Erbil, çok değil 10 yıl içinde bölgede yatırım üssü olacak ve doğru zamanda doğru riskleri alıp buraya gelen yatırımcılarımız da kent ile paralel büyüyecek. Her tarafı şantiye görünümündeki Erbil'in önemi, Kuzey Irak Kürdistan Yönetimi'nin merkezi olması… Petrol, muhteşem vedaya hazırlanıyor. Çeyrek yüzyıl sonra daha da değerli hale gelecek ve büyük ihtimalle fosil yakıt, bütün gezegende tükenmiş olacak. Kuzey Irak'ın "son büyük kaynak" olduğu biliniyor.
Irak'ın petrol gelirleri, Irak halkına ait ve Kuzey Irak'ın bu petrolden anayasal hakkı %17,5 düzeyinde. Ancak Bağdat yönetimi güvenlik parasını keserek bunu fiiliyatta %10,5 seviyesinde tutuyor.
Düzeyi ne olursa olsun buradaki petrolün Batı'ya sevkiyatında yalnızca boru hattıyla enerji koridoru olmayacak, aynı zamanda petrol gelirine aracılık yapacağız. Halkbank, tam da bu noktada stratejik role sahipti.
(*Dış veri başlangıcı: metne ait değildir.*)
/-- T33. -/
theorem test_sneImm_skips : stepGives 0x432A (withRegs [(3, 0x2B)]) (fun t => t.pc == 0x204) = true := by decide

/-- T32. -/
theorem test_sneImm_does_not_skip : stepGives 0x432A (withRegs [(3, 0x2A)]) (fun t => t.pc == 0x202) = true := by decide

/-- T6. -/
theorem test_seReg_ignores_N : stepGives 0x5121 (withRegs [(1, 7), (2, 7)]) (fun t => t.pc == 0x204) = true := by decide

/-- T35. -/
theorem test_seReg_does_not_skip : stepGives 0x5120 (withRegs [(1, 7), (2, 8)]) (fun t => t.pc == 0x202) = true := by decide

/-- T7. -/
theorem test_sneReg_ignores_N : stepGives 0x912F (withRegs [(1, 7), (2, 7)]) (fun t => t.pc == 0x202) = true := by decide

/-- T37. -/
theorem test_sneReg_skips : stepGives 0x9120 (withRegs [(1, 7), (2, 8)]) (fun t => t.pc == 0x204) = true := by decide

/-- T43. -/
theorem test_skp_uses_the_low_nibble : stepGives 0xE19E ((withRegs [(1, 0x17)]).setKeyLatch 7 true) (fun t => t.pc == 0x204) = true := by decide

/-- T40. -/
theorem test_skp_does_not_skip : stepGives 0xE29E (withRegs [(2, 5)]) (fun t => t.pc == 0x202) = true := by decide

/-- T41. -/
theorem test_sknp_skips : stepGives 0xE2A1 (withRegs [(2, 5)]) (fun t => t.pc == 0x204) = true := by decide

/-- T42. -/
theorem test_sknp_does_not_skip : stepGives 0xE2A1 ((withRegs [(2, 5)]).setKeyLatch 5 true) (fun t => t.pc == 0x202) = true := by decide

/-- T51. -/
theorem test_ldImm_to_VF : stepGives 0x6FFF State.reset (fun t => t.getV 15 == 0xFF) = true := by decide

/-- T53. -/
theorem test_addImm_wraps_without_flag : stepGives 0x7201 (withRegs [(2, 0xFF), (15, 7)]) (fun t => t.getV 2 == 0 && t.getV 15 == 7) = true := by decide

/-- T54. -/
theorem test_ldReg : stepGives 0x8140 (withRegs [(4, 0x3C)]) (fun t => t.getV 1 == 0x3C) = true := by decide

/-- T55. -/
theorem test_orReg_keeps_VF : stepGives 0x8121 (withRegs [(1, 0xF0), (2, 0x0F), (15, 9)]) (fun t => t.getV 1 == 0xFF && t.getV 15 == 9) = true := by decide

/-- T56. -/
theorem test_andReg_keeps_VF : stepGives 0x8122 (withRegs [(1, 0xF3), (2, 0x3C), (15, 9)]) (fun t => t.getV 1 == 0x30 && t.getV 15 == 9) = true := by decide

/-- T57. -/
theorem test_xorReg_keeps_VF : stepGives 0x8123 (withRegs [(1, 0xF3), (2, 0x3C), (15, 9)]) (fun t => t.getV 1 == 0xCF && t.getV 15 == 9) = true := by decide

/-- S5. -/
theorem test_addReg_carries : stepGives 0x8AB4 (withRegs [(10, 250), (11, 10)]) (fun t => t.getV 10 == 4 && t.getV 15 == 1) = true := by decide

/-- T64. -/
theorem test_addReg_reads_VF_again : stepGives 0x81F4 (withRegs [(1, 250), (15, 10)]) (fun t => t.getV 1 == 251 && t.getV 15 == 1) = true := by decide

/-- S11. -/
theorem test_subReg_of_equals_clears_VF : stepGives 0x8125 (withRegs [(1, 7), (2, 7), (15, 1)]) (fun t => t.getV 1 == 0 && t.getV 15 == 0) = true := by decide

/-- T68. -/
theorem test_subReg_to_VF : stepGives 0x8F35 (withRegs [(15, 9), (3, 4)]) (fun t => t.getV 15 == 253) = true := by decide

/-- T76. -/
theorem test_shr_ignores_Y : stepGives 0x81A6 (withRegs [(1, 5), (10, 0xFF)]) (fun t => t.getV 1 == 2 && t.getV 15 == 1 && t.getV 10 == 0xFF) = true := by decide

/-- T79. -/
theorem test_shr_of_VF : stepGives 0x8FF6 (withRegs [(15, 0xFF)]) (fun t => t.getV 15 == 0) = true := by decide

/-- T72. -/
theorem test_subnReg_borrows : stepGives 0x8127 (withRegs [(1, 10), (2, 3)]) (fun t => t.getV 1 == 249 && t.getV 15 == 0) = true := by decide

/-- T75. -/
theorem test_subnReg_reads_VF_again : stepGives 0x81F7 (withRegs [(1, 4), (15, 9)]) (fun t => t.getV 1 == 253 && t.getV 15 == 1) = true := by decide

/-- T80. -/
theorem test_shl_ignores_Y : stepGives 0x812E (withRegs [(1, 0x81), (2, 0x33)]) (fun t => t.getV 1 == 2 && t.getV 15 == 1 && t.getV 2 == 0x33) = true := by decide

/-- T83. -/
theorem test_shl_of_VF : stepGives 0x8FFE (withRegs [(15, 0xFF)]) (fun t => t.getV 15 == 2) = true := by decide

/-- 42_load_and_alu.md R135: one byte is drawn. -/
theorem test_rnd_draws_once : stepGives 0xC30F State.reset (fun t => t.draws == 1 && t.pc == 0x202) = true := by decide

/-- T86: whatever byte is drawn. -/
theorem test_rnd_with_mask_zero_is_zero : ∃ t, exec (.rnd 3 0) State.reset = .next t ∧ t.getV 3 = 0 := ⟨_, rfl, by simp [State.getV, State.setV]⟩

/-- T91. -/
theorem test_ldI_clears_the_high_bits : stepGives 0xAFFF (State.reset.setI 0xFFFF) (fun t => t.i == 0x0FFF) = true := by decide

/-- T94. -/
theorem test_addI_wraps : stepGives 0xF11E ((withRegs [(1, 1)]).setI 0xFFFF) (fun t => t.i == 0) = true := by decide

/-- T93. -/
theorem test_addI_leaves_VF : stepGives 0xF11E ((withRegs [(1, 1)]).setI 0x0FFF) (fun t => t.i == 0x1000 && t.getV 15 == 0) = true := by decide

/-- T96. -/
theorem test_ldF_uses_the_low_nibble : stepGives 0xF129 (withRegs [(1, 0x1A)]) (fun t => t.i == 0x82) = true := by decide

/-- T98. -/
theorem test_ldB_wraps_its_address : stepGives 0xF333 ((withRegs [(3, 255)]).setI 0xFFE) (fun t => [t.memRead 0xFFE, t.memRead 0xFFF, t.memRead 0] == [2, 5, 5]) = true := by decide

/-- T97. -/
theorem test_ldB_digits : stepGives 0xF533 ((withRegs [(5, 156)]).setI 0x300) (fun t => peek t 0x300 3 == [1, 5, 6] && t.i == 0x300) = true := by decide

/-- S7. -/
theorem test_ldMemVx : stepGives 0xF355 ((withRegs [(0, 0x11), (1, 0x22), (2, 0x33), (3, 0x44)]).setI 0x300) (fun t => peek t 0x300 5 == [0x11, 0x22, 0x33, 0x44, 0] && t.i == 0x304) = true := by decide

/-- T102. -/
theorem test_ldMemVx_wraps_its_address : stepGives 0xF355 ((withRegs [(0, 0xAA), (1, 0xBB), (2, 0xCC), (3, 0xDD)]).setI 0xFFE) (fun t => [t.memRead 0xFFE, t.memRead 0xFFF, t.memRead 0, t.memRead 1] == [0xAA, 0xBB, 0xCC, 0xDD] && t.i == 0x1002) = true := by decide

/-- T103. -/
theorem test_ldVxMem : stepGives 0xF265 (poke ((withRegs [(3, 0x99)]).setI 0x300) 0x300 [0x11, 0x22, 0x33]) (fun t => [t.getV 0, t.getV 1, t.getV 2, t.getV 3] == [0x11, 0x22, 0x33, 0x99] && t.i == 0x303) = true := by decide

/-- T104. -/
theorem test_ldVxMem_wraps_I : stepGives 0xF065 (poke ((withRegs [(1, 7)]).setI 0xFFFF) 0xFFF [0x42]) (fun t => t.getV 0 == 0x42 && t.getV 1 == 7 && t.i == 0) = true := by decide

/-- T119. -/
theorem test_cls : stepGives 0x00E0 ((State.reset.setDisp (dispFlip dispClear 3 4)).setDirty false) (fun t => !dispGet t.disp 3 4 && t.dirty) = true := by decide

/-- T111. -/
theorem test_drw_wraps_at_both_edges : stepGives 0xD012 (poke ((withRegs [(0, 60), (1, 31)]).setI 0x300) 0x300 [0xFF, 0x81]) (fun t => [dispGet t.disp 60 31, dispGet t.disp 3 31, dispGet t.disp 4 31, dispGet t.disp 3 0, dispGet t.disp 61 0] ==
    [true, true, false, true, false]) = true := by decide

/-- T116. -/
theorem test_drw_of_VF_VF_latches_its_operands : stepGives 0xDFF1 (poke ((withRegs [(15, 5)]).setI 0x300) 0x300 [0x80]) (fun t => dispGet t.disp 5 5 && t.getV 15 == 0) = true := by decide

/-- T120. -/
theorem test_ldVxDt : stepGives 0xF307 (State.reset.setDt 0x2A) (fun t => t.getV 3 == 0x2A && t.dt == 0x2A) = true := by decide

/-- T130, step 1. -/
theorem test_ldVxK_only_arms_the_wait : stepGives 0xF50A (State.reset.setKeyLatch 2 true) (fun t => t.wait == some 5 && t.pc == 0x202 && t.getV 5 == 0) = true := by decide

/-- T121. -/
theorem test_ldDtVx : stepGives 0xF315 (withRegs [(3, 0x3C)]) (fun t => t.dt == 0x3C) = true := by decide

/-- T122. -/
theorem test_ldStVx : stepGives 0xF318 (withRegs [(3, 5)]) (fun t => t.st == 5 && soundActive t) = true := by decide

/-- T88, S13. -/
theorem test_undefined_words_only_advance_pc : ([0x8128, 0x8129, 0x812A, 0x812B, 0x812C, 0x812D, 0x812F, 0xE200, 0xF2FF].map fun w =>
    stepGives w State.reset (fun t => t == (State.reset.withFetchWord 16 w).setPc 0x202)) = List.replicate 9 true := by decide

/-! ## Fetch, host operations, reset -/

/-- T1. -/
theorem test_fetch_at_an_odd_pc : stepHere ((poke State.reset 0x201 [0x60, 0x07]).setPc 0x201) (fun t => t.getV 0 == 7 && t.pc == 0x203) = true := by decide

/-- T2. -/
theorem test_fetch_across_the_top_of_memory : stepHere ((poke State.reset 0xFFF [0x61, 0x09]).setPc 0xFFF) (fun t => t.getV 1 == 9 && t.pc == 0x1001) = true := by decide

/-- T4. -/
theorem test_fetch_reduces_pc_at_the_port : (State.reset.setPc 0x1050).fetchWord = 0xF090 := by decide

/-- T127. -/
theorem test_wait_poll_delivers_the_lowest_key : stepHere (((State.reset.setWait (some 5)).setKeyLatch 9 true).setKeyLatch 3 true)
    (fun t => t.getV 5 == 3 && t.wait == none && t.pc == 0x200) = true := by decide

/-- T129. -/
theorem test_wait_poll_without_a_key_changes_nothing : stepHere (State.reset.setWait (some 5)) (fun t => t == State.reset.setWait (some 5)) = true := by decide

/-- T129; 60_exceptions.md R176. -/
theorem test_a_scheduled_tick_runs_while_waiting : stepHere (((State.reset.setWait (some 5)).setDt 3).setSchedule ⟨[.op .tickTimers], .repeating []⟩)
    (fun t => t.dt == 2 && t.wait == some 5 && t.schedule == .stepping) = true := by decide

/-- T125. -/
theorem test_tick_stops_at_zero : (tickTimers (State.reset.setDt 255)).dt = 254 ∧ (tickTimers (State.reset.setDt 255)).st = 0 := by decide

/-- S12. -/
theorem test_set_key_ignores_other_indices : setKey 16 true State.reset = State.reset ∧ setKey (-1) true State.reset = State.reset ∧
    setKey 15 true State.reset = State.reset.setKeyLatch 15 true := by decide

/-- S1; 70_reset_and_hazards.md R203. -/
theorem test_load_rom_places_the_image : peek (loadRom (some [0x6A, 0x05]) (withRegs [(1, 1)])).1 0x1FF 4 = [0, 0x6A, 0x05, 0] ∧
    (loadRom (some [0x6A, 0x05]) (withRegs [(1, 1)])).1.getV 1 = 0 := by decide

/-- S1, T134. -/
theorem test_load_rom_takes_3584_bytes_and_no_more : (loadRom (some (List.replicate 3584 0)) State.reset).2 = true ∧ (loadRom (some (List.replicate 3585 0)) State.reset).2 = false ∧
    (loadRom none State.reset).2 = false := by
  simp only [loadRom, loadRomSucceeds, List.length_replicate]
  decide

/-- S2; 10_state.md R31: the first and the last glyph and the bytes beside them. -/
theorem test_reset_font : peek State.reset 0x04F 6 = [0, 0xF0, 0x90, 0x90, 0x90, 0xF0] ∧ peek State.reset 0x09B 6 = [0xF0, 0x80, 0xF0, 0x80, 0x80, 0] := by decide

/-- 60_exceptions.md R186: an infinite order of calls. -/
theorem test_a_host_can_tick_for_ever : (List.range 5).map (Schedule.calls ⟨[.op .clearDirty], .repeating [.stepCycle, .op .tickTimers]⟩) =
    [.op .clearDirty, .stepCycle, .op .tickTimers, .stepCycle, .op .tickTimers] := by decide

/-! ## Witnesses: the hypotheses of each statement can be met (the theorem's name gives the statement) -/

theorem witness_DecodeOfEncodedBytesIsTheInstruction :
    (Instr.sys 0x123).wellFormed = true ∧ (Instr.undefFXKK 15 0xFF).wellFormed = true := by decide

theorem witness_StepCyclePollsOrFetchesAdvancesAndExecutes :
    (State.reset.setWait (some 15)).wait = some 15 ∧
    (State.reset.withFetchWord 16 0x6A05).wait = none ∧
    decode [(State.reset.withFetchWord 16 0x6A05).memRead 0x200, (State.reset.withFetchWord 16 0x6A05).memRead 0x201] =
      .ok (.ldImm 10 5, []) := ⟨rfl, rfl, rfl⟩

theorem witness_StepRunsTheDecodedInstruction :
    ∃ (s : State) (i : Instr), s.wait = none ∧ s.cycleNext = true ∧
      decode [s.memRead s.pc.toNat, s.memRead (s.pc.toNat + 1)] = .ok (i, []) ∧ i = .ldImm 10 5 :=
  ⟨(State.reset.withFetchWord 16 0x6A05).setSchedule ⟨[.stepCycle, .op .tickTimers], .free 0⟩, _, rfl, rfl, rfl, rfl⟩

theorem witness_StepPerformsTheScheduledCall :
    (State.reset.setSchedule ⟨[.op (.setKey 7 true)], .free 0⟩).schedule.head = .op (.setKey 7 true) ∧
    (State.reset.setSchedule ⟨[], .repeating [.op .tickTimers]⟩).schedule.head = .op .tickTimers ∧
    State.reset.cycleNext = true ∧ (State.reset.setSchedule ⟨[.stepCycle], .free 0⟩).cycleNext = true := ⟨rfl, rfl, rfl, rfl⟩

theorem witness_EveryStepTakesOneCallFromTheSchedule :
    (∃ t, step (State.reset.setSchedule ⟨[.op .clearDirty], .free 3⟩) = .next t ∧ t.schedule = ⟨[], .free 3⟩) ∧
    1 < (Schedule.mk [.op .clearDirty, .stepCycle] (.free 3)).next.length ∧ [HostCall.op .tickTimers] ≠ [] :=
  ⟨⟨_, rfl, rfl⟩, by decide, by decide⟩

/-- A host that ticks for ever: the reset state under it, and its run, which both kinds of run share here. -/
theorem witness_EveryOrderOfHostCallsIsARun :
    ∃ s : State, s.schedule = ⟨[], .repeating [.op .tickTimers]⟩ ∧ HostRun s.schedule.calls (fun _ => s) ∧ StepRun (fun _ => s) := by
  refine ⟨State.reset.setSchedule ⟨[], .repeating [.op .tickTimers]⟩, rfl, fun n => ?_, fun _ => rfl⟩
  have h : ∀ n, Schedule.calls ⟨[], .repeating [.op .tickTimers]⟩ n = .op .tickTimers ∧
      Schedule.calls ⟨[.op .tickTimers], .repeating [.op .tickTimers]⟩ n = .op .tickTimers := by
    intro n
    induction n with
    | zero => exact ⟨rfl, rfl⟩
    | succ n ih => exact ⟨ih.1, ih.1⟩
  show performCall (Schedule.calls ⟨[], .repeating [.op .tickTimers]⟩ n) _ = _
  rw [(h n).1]
  rfl

theorem witness_StepKeepsMemoryCanonical :
    ∃ s t, State.Inv s ∧ step s = .next t ∧ t.mem ≠ s.mem :=
  ⟨(State.reset.withFetchWord 16 0xF055).setI 0x50, _, show Memory.wf _ by decide, rfl, by decide⟩

theorem witness_CanonicalMemoriesWithEqualBytesAreEqual :
    Memory.wf (Memory.write [(0x300, 5)] 0x050 7) ∧ Memory.wf [(0x050, 7), (0x300, 5)] ∧
    ∀ a, a < 4096 → Memory.read (Memory.write [(0x300, 5)] 0x050 7) a = Memory.read [(0x050, 7), (0x300, 5)] a :=
  ⟨by decide, by decide, fun _ _ => rfl⟩

theorem witness_StatesWithEqualComponentsAreEqual :
    State.reset.Inv ∧ ((State.reset.memWrite 0x300 5).memWrite 0x300 0).Inv ∧
    ∀ c : Component, c.Same State.reset ((State.reset.memWrite 0x300 5).memWrite 0x300 0) :=
  ⟨show Memory.wf _ by decide, show Memory.wf _ by decide, fun c => by cases c <;> rfl⟩

theorem witness_MemReadAfterMemWrite :
    (0x1000 % 4096 = 0 % 4096) ∧ ¬ ∃ p, Component.byte 0x0FFF = .byte p ∧ p % 4096 = 0 % 4096 :=
  ⟨rfl, by rintro ⟨p, hp, h⟩; cases hp; exact absurd h (by decide)⟩

theorem witness_LoadRomLoadsOrLeavesReset :
    (loadRom none State.reset).2 = false ∧ (loadRom (some (List.replicate 3585 1)) State.reset).2 = false ∧
    (List.replicate 3584 (1 : Byte)).length ≤ 3584 ∧ 3583 < (List.replicate 3584 (1 : Byte)).length ∧
    ¬ ∃ a, Component.byte 0x1FF = .byte a ∧ 0x200 ≤ a % 4096 ∧ a % 4096 < 0x200 + (List.replicate 3584 (1 : Byte)).length := by
  simp only [loadRom, loadRomSucceeds, List.length_replicate]
  refine ⟨trivial, by decide, by decide, by decide, ?_⟩
  rintro ⟨a, ha, h, -⟩
  cases ha
  exact absurd h (by decide)

theorem witness_SetKeyWritesOneLatchOrNothing :
    ((15 : Reg).toNat = 15) ∧ ((-1 : Int) < 0 ∨ 16 ≤ (-1 : Int)) ∧ ((16 : Int) < 0 ∨ 16 ≤ (16 : Int)) := by decide

theorem witness_ClearDirtyClearsOnlyTheDirtyFlag :
    State.reset.dirty = true ∧ (∃ t, exec (.ldImm 1 2) State.reset = .next t) ∧ ∃ t, stepCycle State.reset = .next t :=
  ⟨rfl, ⟨_, rfl⟩, _, rfl⟩

theorem witness_DisplayPortIsRowMajor : 63 < 64 ∧ 31 < 32 ∧ 31 * 64 + 63 = 2047 := by decide

theorem witness_NoOpWordsOnlyAdvancePc :
    (State.reset.withFetchWord 16 0x0FFF).wait = none ∧
    ((State.reset.withFetchWord 16 0x0FFF).fetchWord.toNat < 0x1000 ∧
      (State.reset.withFetchWord 16 0x0FFF).fetchWord.toNat ≠ 0x00E0 ∧
      (State.reset.withFetchWord 16 0x0FFF).fetchWord.toNat ≠ 0x00EE) ∧
    (State.reset.withFetchWord 16 0x812F).wait = none ∧
    UndefinedNumber (State.reset.withFetchWord 16 0x812F).fetchWord.toNat :=
  ⟨rfl, by decide, rfl, .inl (by decide)⟩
Sahipti diyorum zira 17 Aralık operasyonu ile küresel itibarı sarsılan Halkbank'ın aracılık işlemlerini JP Morgan'a verme kararı gündeme geldi. Her ne kadar Türkiye bu konuda "son sözü söylemedik" dese de Halkbank linçi ile kendi elimizi zayıflatmış olduk.
Irak'ta Halkbank petrol parasında devre dışı kalırsa ne kaybeder? Öncelikle yılda 11,5 milyar $'lık işlem hacmi kaybı söz konusu… 2018'de Kuzey Irak'ın yıllık 108 milyar $'lık petrol ihracatı söz konusu ise kaybımızın gelecekte giderek büyüyeceğini söylemek mümkün.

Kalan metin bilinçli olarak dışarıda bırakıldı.